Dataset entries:
────────────────────────────────────────
-- ==== Sys2Proof/Laws/ShapeContexts.lean ====
section
/-! SUPPORT. Every operation of Machine/Contexts.lean keeps the shape of the state (`State.Ok`). -/

set_option linter.unusedSimpArgs false

namespace Sys2Proof.Machine

theorem State.enableCtx_ok (s : State) (c : Nat) (hOk : s.Ok) : (State.enableCtx s c).Ok := by
  unfold State.enableCtx
  repeat' first
    | (simp only [State.ignored_ok, State.modCtx_ok, State.postQuery_ok, ok_mk, ok_regs, ok_ctxs, ok_pitches, ok_chs, ok_pts, ok_ports, and_self, *]; done)
    | (intro x; refine State.cut (s := x) ?_ ?_; rotate_left; (clear_value x; intro hx); rotate_left; (subst x))
    | (intro x; subst x)
    | split
    | lift_lets

theorem State.disableCtx_ok (s : State) (c : Nat) (hOk : s.Ok) : (State.disableCtx s c).Ok := by
  unfold State.disableCtx
  simp only [State.tearDown_ok, ok_ite, *]

theorem State.cancelCtx_ok (s : State) (c : Nat) (hOk : s.Ok) : (State.cancelCtx s c).Ok := by
  unfold State.cancelCtx
  repeat' first
    | (simp only [State.cancelStep_ok, State.modCtx_ok, *]; done)
    | (intro x; subst x)
    | split
    | lift_lets

theorem State.ctlWrote_ok (s : State) (c en ca : Nat) (hOk : s.Ok) : (State.ctlWrote s c en ca).Ok := by
  unfold State.ctlWrote
  simp only [State.recWrite_ok, ok_mk, ok_regs, ok_ctxs, ok_pitches, ok_chs, ok_pts, ok_ports, and_self, *]

theorem contextEnableOp_ok (c : Nat) (s : State) (hOk : s.Ok) : (contextEnableOp c s).Ok := by
  unfold contextEnableOp
  repeat' first
    | (simp only [State.ctlWrote_ok, State.enableCtx_ok, *]; done)
    | split

theorem contextDisableOp_ok (c : Nat) (s : State) (hOk : s.Ok) : (contextDisableOp c s).Ok := by
  unfold contextDisableOp
  repeat' first
    | (simp only [State.ctlWrote_ok, State.disableCtx_ok, *]; done)
    | split

theorem contextCancelOp_ok (c : Nat) (s : State) (hOk : s.Ok) : (contextCancelOp c s).Ok := by
  unfold contextCancelOp
  repeat' first
    | (simp only [State.cancelCtx_ok, State.ctlWrote_ok, *]; done)
    | split

theorem State.writeCtl_ok (s : State) (c w : Nat) (hOk : s.Ok) : (State.writeCtl s c w).Ok := by
  unfold State.writeCtl
  repeat' first
    | (simp only [State.cancelCtx_ok, State.disableCtx_ok, State.enableCtx_ok, State.ignored_ok, State.modCtx_ok, *]; done)
    | (intro x; refine State.cut (s := x) ?_ ?_; rotate_left; (clear_value x; intro hx); rotate_left; (subst x))
    | (intro x; subst x)
    | split
    | lift_lets

theorem tentWriteOp_ok (n : Nat) (w : W32) (s : State) (hOk : s.Ok) : (tentWriteOp n w s).Ok := by
  unfold tentWriteOp
  repeat' first
    | (simp only [State.ignored_ok, State.recWrite_ok, State.wr_ok, ok_mk, ok_regs, ok_ctxs, ok_pitches, ok_chs, ok_pts, ok_ports, ok_ite, and_self, *]; done)
    | (intro x; refine State.cut (s := x) ?_ ?_; rotate_left; (clear_value x; intro hx); rotate_left; (subst x))
    | lift_lets

theorem State.cancelFin_ok (s : State) (w : CancelWait) (hOk : s.Ok) : (State.cancelFin s w).Ok := by
  unfold State.cancelFin
  repeat' first
    | (simp only [State.cancelCheck_ok, State.downCheck_ok, ok_mk, ok_regs, ok_ctxs, ok_pitches, ok_chs, ok_pts, ok_ports, and_self, *]; done)
    | split

theorem cancelTimeoutOp_ok (id : Nat) (s : State) (hOk : s.Ok) : (cancelTimeoutOp id s).Ok := by
  unfold cancelTimeoutOp
  repeat' first
    | (simp only [State.event_ok, State.notice_ok, *]; done)
    | (with_reducible refine State.cancelFin_ok _ _ ?_ )
    | split

theorem frameSwitchOp_ok (n : Nat) (s : State) (hOk : s.Ok) : (frameSwitchOp n s).Ok := by
  unfold frameSwitchOp
  repeat' first
    | (simp only [State.modStep_ok, *]; done)
    | split

end Sys2Proof.Machine
end

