-- ==== Sys2Proof/Laws/ShapeLantern.lean ====
section
/-! SUPPORT. Every operation of Machine/Lantern.lean keeps the shape of the state (`State.Ok`). -/

set_option linter.unusedSimpArgs false

namespace Sys2Proof.Machine

theorem State.advise_ok (s : State) (why : Nat) (hOk : s.Ok) : (State.advise s why).Ok := by
  unfold State.advise
  repeat' first
    | (simp only [State.notice_ok, ok_mk, ok_regs, ok_ctxs, ok_pitches, ok_chs, ok_pts, ok_ports, and_self, *]; done)
    | (with_reducible refine State.event_ok _ _ _ _ _ ?_ )
    | split

theorem State.detect_ok (s : State) (hOk : s.Ok) : (State.detect s).Ok := by
  unfold State.detect
  repeat' first
    | (simp only [State.count_ok, ok_mk, ok_regs, ok_ctxs, ok_pitches, ok_chs, ok_pts, ok_ports, and_self, *]; done)
    | (intro x; subst x)
    | (with_reducible refine State.advise_ok _ _ ?_ )
    | split
    | lift_lets

theorem State.detects_ok (s : State) (n : Nat) (hOk : s.Ok) : (State.detects s n).Ok := by
  unfold State.detects
  repeat' first
    | (simp only [State.detect_ok, *]; done)
    | (with_reducible refine ok_foldl _ _ _ ?_ ?_)
    | intro _

theorem State.listRemap_ok (s : State) (p : Nat) (res : Nat) (logical : Nat) (phys : Nat) (hOk : s.Ok) :
    (State.listRemap s p res logical phys).Ok := by
  unfold State.listRemap
  repeat' first
    | (simp only [State.countSat_ok, State.modKtl_ok, State.wr_ok, ok_mk, ok_regs, ok_ctxs, ok_pitches, ok_chs, ok_pts, ok_ports, lset_length, and_self, ok_ite, *]; done)
    | with_reducible assumption
    | (intro x; refine State.cut (s := x) ?_ ?_; rotate_left; (clear_value x; intro hx); rotate_left; (subst x))
    | (intro x; subst x)
    | intro _
    | (with_reducible refine State.countSat_ok _ _ _ _ _ ?_)
    | (with_reducible refine State.modKtl_ok _ _ ?_)
    | (with_reducible refine State.wr_ok _ _ _ ?_)
    | split
    | lift_lets

theorem State.remapAt_ok (s : State) (p : Nat) (res : Nat) (logical : Nat) (phys : Nat) (hOk : s.Ok) :
    (State.remapAt s p res logical phys).Ok := by
  unfold State.remapAt
  repeat' first
    | (simp only [State.advise_ok, State.eventAt_ok, State.listRemap_ok, ok_ite, *]; done)
    | with_reducible assumption
    | (intro x; refine State.cut (s := x) ?_ ?_; rotate_left; (clear_value x; intro hx); rotate_left; (subst x))
    | (intro x; subst x)
    | (with_reducible refine State.advise_ok _ _ ?_)
    | (with_reducible refine State.eventAt_ok _ _ _ _ _ _ ?_)
    | (with_reducible refine State.listRemap_ok _ _ _ _ _ ?_)
    | split
    | lift_lets

theorem State.remap_ok (s : State) (p : Nat) (res : Nat) (logical : Nat) (hOk : s.Ok) :
    (State.remap s p res logical).Ok := by
  unfold State.remap
  simp only [State.remapAt_ok, *]

theorem lanternReadOp_ok (bad : BitVec 4) (s : State) (hOk : s.Ok) : (lanternReadOp bad s).Ok := by
  unfold lanternReadOp
  repeat' first
    | (simp only [State.lntRefillAll_ok, State.modEnts_ok, *]; done)
    | (with_reducible refine State.answer_ok _ _ ?_ )
    | (with_reducible refine State.count_ok _ _ _ ?_ )
    | (with_reducible refine State.detect_ok _ ?_ )
    | (with_reducible refine State.remap_ok _ _ _ _ ?_ )
    | (with_reducible refine State.wr_ok _ _ _ ?_ )
    | split
    | (dsimp only)

theorem State.dropBiv_ok (s : State) (hOk : s.Ok) : (State.dropBiv s).Ok := by
  unfold State.dropBiv
  simp only [State.modWait_ok, *]

theorem lanternFlushOp_ok (s : State) (hOk : s.Ok) : (lanternFlushOp s).Ok := by
  unfold lanternFlushOp
  repeat' first
    | (simp only [State.dropBiv_ok, State.modEnts_ok, *]; done)
    | (with_reducible refine State.ackWrite_ok _ ?_ )
    | (with_reducible refine State.recWrite_ok _ _ _ ?_ )
    | (with_reducible refine State.wr_ok _ _ _ ?_ )
    | split

theorem State.bivFail_ok (s : State) (hOk : s.Ok) : (State.bivFail s).Ok := by
  unfold State.bivFail
  repeat' first
    | (simp only [State.lntLost_ok, State.setBit_ok, ok_mk, ok_regs, ok_ctxs, ok_pitches, ok_chs, ok_pts, ok_ports, and_self, *]; done)
    | (with_reducible refine ok_foldl _ _ _ ?_ ?_)
    | intro _
    | (with_reducible refine State.dropBiv_ok _ ?_ )
    | (with_reducible refine State.event_ok _ _ _ _ _ ?_ )
    | split

theorem State.bivBack_ok (s : State) (id : Nat) (b : Bytes) (hOk : s.Ok) : (State.bivBack s id b).Ok := by
  unfold State.bivBack
  repeat' first
    | (simp only [State.modEnts_ok, *]; done)
    | split

theorem State.bivGone_ok (s : State) (id : Nat) (hOk : s.Ok) : (State.bivGone s id).Ok := by
  unfold State.bivGone
  simp only [State.lntRefillAll_ok, State.modEnts_ok, *]

end Sys2Proof.Machine
end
────────────────────────────────────────
All lines from the one containing "unfold State.bivBack" to the end of the records, both ends included, should be printed exactly and on their own.

  unfold State.bivBack
  repeat' first
    | (simp only [State.modEnts_ok, *]; done)
    | split

theorem State.bivGone_ok (s : State) (id : Nat) (hOk : s.Ok) : (State.bivGone s id).Ok := by
  unfold State.bivGone
  simp only [State.lntRefillAll_ok, State.modEnts_ok, *]

end Sys2Proof.Machine
end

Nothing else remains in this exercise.